*** Begin section ***
@[simp] theorem State.setCore_pending (c : Nat) (k : Core) : (s.setCore c k).pending = s.pending := rfl
@[simp] theorem State.setCore_now (c : Nat) (k : Core) : (s.setCore c k).now = s.now := rfl
@[simp] theorem State.setCore_gts (c : Nat) (k : Core) : (s.setCore c k).gts = s.gts := rfl
@[simp] theorem State.setCore_gtsPart (c : Nat) (k : Core) : (s.setCore c k).gtsPart = s.gtsPart := rfl
@[simp] theorem State.setCore_uid (c : Nat) (k : Core) : (s.setCore c k).uid = s.uid := rfl
@[simp] theorem State.setCore_free (c : Nat) (k : Core) : (s.setCore c k).free = s.free := rfl
@[simp] theorem State.setCore_regs (c : Nat) (k : Core) : (s.setCore c k).regs = s.regs := rfl
@[simp] theorem State.setCore_active (c : Nat) (k : Core) : (s.setCore c k).active = s.active := rfl
@[simp] theorem State.setCore_rwl (c : Nat) (k : Core) : (s.setCore c k).rwl = s.rwl := rfl
@[simp] theorem State.setCore_pages (c : Nat) (k : Core) : (s.setCore c k).pages = s.pages := rfl
@[simp] theorem State.setCore_host (c : Nat) (k : Core) : (s.setCore c k).host = s.host := rfl
@[simp] theorem State.setCore_boot (c : Nat) (k : Core) : (s.setCore c k).boot = s.boot := rfl
@[simp] theorem State.setCore_evr (c : Nat) (k : Core) : (s.setCore c k).evr = s.evr := rfl
@[simp] theorem State.setCore_mem (c : Nat) (k : Core) : (s.setCore c k).mem = s.mem := rfl
@[simp] theorem State.setCore_poison (c : Nat) (k : Core) : (s.setCore c k).poison = s.poison := rfl
@[simp] theorem State.setCore_bay (c : Nat) (k : Core) : (s.setCore c k).bay = s.bay := rfl
@[simp] theorem State.setCore_bayGen (c : Nat) (k : Core) : (s.setCore c k).bayGen = s.bayGen := rfl
@[simp] theorem State.setCore_latent (c : Nat) (k : Core) : (s.setCore c k).latent = s.latent := rfl
@[simp] theorem State.setCore_ctxs (c : Nat) (k : Core) : (s.setCore c k).ctxs = s.ctxs := rfl
@[simp] theorem State.setCore_notices (c : Nat) (k : Core) : (s.setCore c k).notices = s.notices := rfl
@[simp] theorem State.setCore_regionJobs (c : Nat) (k : Core) : (s.setCore c k).regionJobs = s.regionJobs := rfl
@[simp] theorem State.setCore_regionHolds (c : Nat) (k : Core) : (s.setCore c k).regionHolds = s.regionHolds := rfl
@[simp] theorem State.setCore_sbox (c : Nat) (k : Core) : (s.setCore c k).sbox = s.sbox := rfl
@[simp] theorem State.setCore_cores (c : Nat) (k : Core) : (s.setCore c k).cores = s.cores.put c k := rfl
@[simp] theorem State.setCore_images (c : Nat) (k : Core) : (s.setCore c k).images = s.images := rfl
@[simp] theorem State.setCore_sliceClears (c : Nat) (k : Core) : (s.setCore c k).sliceClears = s.sliceClears := rfl
@[simp] theorem State.setCore_cutOff (c : Nat) (k : Core) : (s.setCore c k).cutOff = s.cutOff := rfl
@[simp] theorem State.setCore_yard (c : Nat) (k : Core) : (s.setCore c k).yard = s.yard := rfl
@[simp] theorem State.setCore_text (c : Nat) (k : Core) : (s.setCore c k).text = s.text := rfl
@[simp] theorem State.setCore_media (c : Nat) (k : Core) : (s.setCore c k).media = s.media := rfl
@[simp] theorem State.setCore_scan (c : Nat) (k : Core) : (s.setCore c k).scan = s.scan := rfl
@[simp] theorem State.setCore_smp (c : Nat) (k : Core) : (s.setCore c k).smp = s.smp := rfl
@[simp] theorem State.setCore_pwr (c : Nat) (k : Core) : (s.setCore c k).pwr = s.pwr := rfl
@[simp] theorem State.setCore_pins (c : Nat) (k : Core) : (s.setCore c k).pins = s.pins := rfl
@[simp] theorem State.setCore_kl (c : Nat) (k : Core) : (s.setCore c k).kl = s.kl := rfl
@[simp] theorem State.setCore_sync (c : Nat) (k : Core) : (s.setCore c k).sync = s.sync := rfl
@[simp] theorem State.setCore_cpl (c : Nat) (k : Core) : (s.setCore c k).cpl = s.cpl := rfl
@[simp] theorem State.setCore_test (c : Nat) (k : Core) : (s.setCore c k).test = s.test := rfl
@[simp] theorem State.setCore_scrub (c : Nat) (k : Core) : (s.setCore c k).scrub = s.scrub := rfl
*** End section ***
[PROBLEM REQUIREMENTS]: Restate word for word the entries above, starting at the line with "s.boot := rfl" and ending at the line with "s.mem := rfl", inclusive, and no others.

[ANSWER TO THIS PROBLEM]:
@[simp] theorem State.setCore_boot (c : Nat) (k : Core) : (s.setCore c k).boot = s.boot := rfl
@[simp] theorem State.setCore_evr (c : Nat) (k : Core) : (s.setCore c k).evr = s.evr := rfl
@[simp] theorem State.setCore_mem (c : Nat) (k : Core) : (s.setCore c k).mem = s.mem := rfl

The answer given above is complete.